Finalist
Big Data for in Silico R&D: Visualizing label expansion opportunities
Summary of work
Manual identification of potential new indications for licensed medicines is challenging, time-consuming and expensive. In response to this, following multiple workshops with our client, we built the IN-SIGHT virtual R&D platform, an in silico drug discovery tool that integrates over 20 data sources, leveraging artificial intelligence (AI) to derive meaningful analytics efficiently. IN-SIGHT allows our client to scope new label extension opportunities for existing products, identify portfolio gaps and assess the competitive landscape. IN-SIGHT has the potential to transform the way existing drug product portfolios are assessed.

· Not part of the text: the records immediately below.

section
variable (s : State) (x : Team)
@[simp] theorem setTeam_time : (s.setTeam x).time = s.time := rfl
@[simp] theorem setTeam_agenda : (s.setTeam x).agenda = s.agenda := rfl
@[simp] theorem setTeam_arg : (s.setTeam x).arg = s.arg := rfl
@[simp] theorem setTeam_turns : (s.setTeam x).turns = s.turns := rfl
@[simp] theorem setTeam_dts : (s.setTeam x).dts = s.dts := rfl
@[simp] theorem setTeam_rr : (s.setTeam x).rr = s.rr := rfl
@[simp] theorem setTeam_cur : (s.setTeam x).cur = s.cur := rfl
@[simp] theorem setTeam_nextId : (s.setTeam x).nextId = s.nextId := rfl
@[simp] theorem setTeam_fresh : (s.setTeam x).fresh = s.fresh := rfl
@[simp] theorem setTeam_boot : (s.setTeam x).boot = s.boot := rfl
@[simp] theorem setTeam_flash : (s.setTeam x).flash = s.flash := rfl
@[simp] theorem setTeam_meas : (s.setTeam x).meas = s.meas := rfl
@[simp] theorem setTeam_measDig : (s.setTeam x).measDig = s.measDig := rfl
@[simp] theorem setTeam_measStat : (s.setTeam x).measStat = s.measStat := rfl
@[simp] theorem setTeam_qNonce : (s.setTeam x).qNonce = s.qNonce := rfl
@[simp] theorem setTeam_qStat : (s.setTeam x).qStat = s.qStat := rfl
@[simp] theorem setTeam_qPending : (s.setTeam x).qPending = s.qPending := rfl
@[simp] theorem setTeam_mw : (s.setTeam x).mw = s.mw := rfl
@[simp] theorem setTeam_pwrCap : (s.setTeam x).pwrCap = s.pwrCap := rfl
@[simp] theorem setTeam_pwrIn : (s.setTeam x).pwrIn = s.pwrIn := rfl
@[simp] theorem setTeam_clockLow : (s.setTeam x).clockLow = s.clockLow := rfl
@[simp] theorem setTeam_powerLost : (s.setTeam x).powerLost = s.powerLost := rfl
@[simp] theorem setTeam_ptpBound : (s.setTeam x).ptpBound = s.ptpBound := rfl
@[simp] theorem setTeam_ptpSkew : (s.setTeam x).ptpSkew = s.ptpSkew := rfl
@[simp] theorem setTeam_ptpReported : (s.setTeam x).ptpReported = s.ptpReported := rfl
@[simp] theorem setTeam_keySealSt : (s.setTeam x).keySealSt = s.keySealSt := rfl
@[simp] theorem setTeam_keys : (s.setTeam x).keys = s.keys := rfl
@[simp] theorem setTeam_ctxRoot : (s.setTeam x).ctxRoot = s.ctxRoot := rfl
@[simp] theorem setTeam_ctxStat : (s.setTeam x).ctxStat = s.ctxStat := rfl
@[simp] theorem setTeam_tdId : (s.setTeam x).tdId = s.tdId := rfl
@[simp] theorem setTeam_tdStep : (s.setTeam x).tdStep = s.tdStep := rfl
@[simp] theorem setTeam_tdWait : (s.setTeam x).tdWait = s.tdWait := rfl
@[simp] theorem setTeam_ctxs : (s.setTeam x).ctxs = s.ctxs := rfl
@[simp] theorem setTeam_dies : (s.setTeam x).dies = s.dies := rfl
@[simp] theorem setTeam_cores : (s.setTeam x).cores = s.cores := rfl
@[simp] theorem setTeam_threads : (s.setTeam x).threads = s.threads := rfl
@[simp] theorem setTeam_grants : (s.setTeam x).grants = s.grants := rfl
@[simp] theorem setTeam_gangs : (s.setTeam x).gangs = s.gangs := rfl
@[simp] theorem setTeam_launches : (s.setTeam x).launches = s.launches := rfl
@[simp] theorem setTeam_reserves : (s.setTeam x).reserves = s.reserves := rfl
@[simp] theorem setTeam_outs : (s.setTeam x).outs = s.outs := rfl
@[simp] theorem setTeam_flight : (s.setTeam x).flight = s.flight := rfl
@[simp] theorem setTeam_lines : (s.setTeam x).lines = s.lines := rfl
@[simp] theorem setTeam_caches : (s.setTeam x).caches = s.caches := rfl
@[simp] theorem setTeam_dirs : (s.setTeam x).dirs = s.dirs := rfl
@[simp] theorem setTeam_redBuf : (s.setTeam x).redBuf = s.redBuf := rfl
@[simp] theorem setTeam_mem : (s.setTeam x).mem = s.mem := rfl
@[simp] theorem setTeam_tags : (s.setTeam x).tags = s.tags := rfl
@[simp] theorem setTeam_memPoison : (s.setTeam x).memPoison = s.memPoison := rfl
@[simp] theorem setTeam_dirty : (s.setTeam x).dirty = s.dirty := rfl
@[simp] theorem setTeam_tlb : (s.setTeam x).tlb = s.tlb := rfl
@[simp] theorem setTeam_walks : (s.setTeam x).walks = s.walks := rfl
@[simp] theorem setTeam_held : (s.setTeam x).held = s.held := rfl
@[simp] theorem setTeam_wcache : (s.setTeam x).wcache = s.wcache := rfl
@[simp] theorem setTeam_blocks : (s.setTeam x).blocks = s.blocks := rfl
@[simp] theorem setTeam_cpys : (s.setTeam x).cpys = s.cpys := rfl
@[simp] theorem setTeam_pressOps : (s.setTeam x).pressOps = s.pressOps := rfl
@[simp] theorem setTeam_proofs : (s.setTeam x).proofs = s.proofs := rfl
@[simp] theorem setTeam_folios : (s.setTeam x).folios = s.folios := rfl
@[simp] theorem setTeam_fcopies : (s.setTeam x).fcopies = s.fcopies := rfl
@[simp] theorem setTeam_nextSerial : (s.setTeam x).nextSerial = s.nextSerial := rfl
@[simp] theorem setTeam_peerSeen : (s.setTeam x).peerSeen = s.peerSeen := rfl
@[simp] theorem setTeam_exports : (s.setTeam x).exports = s.exports := rfl
@[simp] theorem setTeam_peerNext : (s.setTeam x).peerNext = s.peerNext := rfl
@[simp] theorem setTeam_hostLog : (s.setTeam x).hostLog = s.hostLog := rfl
@[simp] theorem setTeam_hostTime : (s.setTeam x).hostTime = s.hostTime := rfl
end

section
variable (s : State) (x : Gang)
@[simp] theorem setGang_time : (s.setGang x).time = s.time := rfl
@[simp] theorem setGang_agenda : (s.setGang x).agenda = s.agenda := rfl
@[simp] theorem setGang_arg : (s.setGang x).arg = s.arg := rfl
@[simp] theorem setGang_turns : (s.setGang x).turns = s.turns := rfl
@[simp] theorem setGang_dts : (s.setGang x).dts = s.dts := rfl
@[simp] theorem setGang_rr : (s.setGang x).rr = s.rr := rfl
@[simp] theorem setGang_cur : (s.setGang x).cur = s.cur := rfl
@[simp] theorem setGang_nextId : (s.setGang x).nextId = s.nextId := rfl
@[simp] theorem setGang_fresh : (s.setGang x).fresh = s.fresh := rfl
@[simp] theorem setGang_boot : (s.setGang x).boot = s.boot := rfl
@[simp] theorem setGang_flash : (s.setGang x).flash = s.flash := rfl
@[simp] theorem setGang_meas : (s.setGang x).meas = s.meas := rfl
@[simp] theorem setGang_measDig : (s.setGang x).measDig = s.measDig := rfl
@[simp] theorem setGang_measStat : (s.setGang x).measStat = s.measStat := rfl
@[simp] theorem setGang_qNonce : (s.setGang x).qNonce = s.qNonce := rfl
@[simp] theorem setGang_qStat : (s.setGang x).qStat = s.qStat := rfl
@[simp] theorem setGang_qPending : (s.setGang x).qPending = s.qPending := rfl
@[simp] theorem setGang_mw : (s.setGang x).mw = s.mw := rfl
@[simp] theorem setGang_pwrCap : (s.setGang x).pwrCap = s.pwrCap := rfl
@[simp] theorem setGang_pwrIn : (s.setGang x).pwrIn = s.pwrIn := rfl
@[simp] theorem setGang_clockLow : (s.setGang x).clockLow = s.clockLow := rfl
@[simp] theorem setGang_powerLost : (s.setGang x).powerLost = s.powerLost := rfl
@[simp] theorem setGang_ptpBound : (s.setGang x).ptpBound = s.ptpBound := rfl
@[simp] theorem setGang_ptpSkew : (s.setGang x).ptpSkew = s.ptpSkew := rfl
@[simp] theorem setGang_ptpReported : (s.setGang x).ptpReported = s.ptpReported := rfl
@[simp] theorem setGang_keySealSt : (s.setGang x).keySealSt = s.keySealSt := rfl
@[simp] theorem setGang_keys : (s.setGang x).keys = s.keys := rfl
@[simp] theorem setGang_ctxRoot : (s.setGang x).ctxRoot = s.ctxRoot := rfl
@[simp] theorem setGang_ctxStat : (s.setGang x).ctxStat = s.ctxStat := rfl
@[simp] theorem setGang_tdId : (s.setGang x).tdId = s.tdId := rfl
@[simp] theorem setGang_tdStep : (s.setGang x).tdStep = s.tdStep := rfl
@[simp] theorem setGang_tdWait : (s.setGang x).tdWait = s.tdWait := rfl
@[simp] theorem setGang_ctxs : (s.setGang x).ctxs = s.ctxs := rfl
@[simp] theorem setGang_dies : (s.setGang x).dies = s.dies := rfl
@[simp] theorem setGang_cores : (s.setGang x).cores = s.cores := rfl
@[simp] theorem setGang_threads : (s.setGang x).threads = s.threads := rfl
@[simp] theorem setGang_grants : (s.setGang x).grants = s.grants := rfl
@[simp] theorem setGang_teams : (s.setGang x).teams = s.teams := rfl
@[simp] theorem setGang_launches : (s.setGang x).launches = s.launches := rfl
@[simp] theorem setGang_reserves : (s.setGang x).reserves = s.reserves := rfl
@[simp] theorem setGang_outs : (s.setGang x).outs = s.outs := rfl
@[simp] theorem setGang_flight : (s.setGang x).flight = s.flight := rfl
@[simp] theorem setGang_lines : (s.setGang x).lines = s.lines := rfl
@[simp] theorem setGang_caches : (s.setGang x).caches = s.caches := rfl
@[simp] theorem setGang_dirs : (s.setGang x).dirs = s.dirs := rfl
@[simp] theorem setGang_redBuf : (s.setGang x).redBuf = s.redBuf := rfl
@[simp] theorem setGang_mem : (s.setGang x).mem = s.mem := rfl
@[simp] theorem setGang_tags : (s.setGang x).tags = s.tags := rfl
@[simp] theorem setGang_memPoison : (s.setGang x).memPoison = s.memPoison := rfl
@[simp] theorem setGang_dirty : (s.setGang x).dirty = s.dirty := rfl
@[simp] theorem setGang_tlb : (s.setGang x).tlb = s.tlb := rfl
@[simp] theorem setGang_walks : (s.setGang x).walks = s.walks := rfl
@[simp] theorem setGang_held : (s.setGang x).held = s.held := rfl
@[simp] theorem setGang_wcache : (s.setGang x).wcache = s.wcache := rfl
@[simp] theorem setGang_blocks : (s.setGang x).blocks = s.blocks := rfl
@[simp] theorem setGang_cpys : (s.setGang x).cpys = s.cpys := rfl
@[simp] theorem setGang_pressOps : (s.setGang x).pressOps = s.pressOps := rfl
@[simp] theorem setGang_proofs : (s.setGang x).proofs = s.proofs := rfl
@[simp] theorem setGang_folios : (s.setGang x).folios = s.folios := rfl
@[simp] theorem setGang_fcopies : (s.setGang x).fcopies = s.fcopies := rfl
@[simp] theorem setGang_nextSerial : (s.setGang x).nextSerial = s.nextSerial := rfl
@[simp] theorem setGang_peerSeen : (s.setGang x).peerSeen = s.peerSeen := rfl
@[simp] theorem setGang_exports : (s.setGang x).exports = s.exports := rfl
@[simp] theorem setGang_peerNext : (s.setGang x).peerNext = s.peerNext := rfl
@[simp] theorem setGang_hostLog : (s.setGang x).hostLog = s.hostLog := rfl
@[simp] theorem setGang_hostTime : (s.setGang x).hostTime = s.hostTime := rfl
end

One component of the platform, IO-MAP (Interactive Overlapping Mechanisms of Action Plot), integrates multiple data sets in a novel interactive data visualization. More than a visualization, the tool allows users to interrogate the underlying database and, based on overlapping drug mechanisms of action, surface potential repurposing opportunities and explore the underlying evidence for a specific drug or a mechanism of action in the potential new indication. In this way, IO-MAP is able to uncover hidden opportunities and provides a unique drug differentiation method, allowing a global panel of experts to screen potential new indications rapidly and effectively.
Judges’ comments
This entry demonstrated clear purpose, goals and approach that delivered an innovative AI-based tech solution and a tangible product. An impressive entry and a really interesting idea - well constructed and impactful.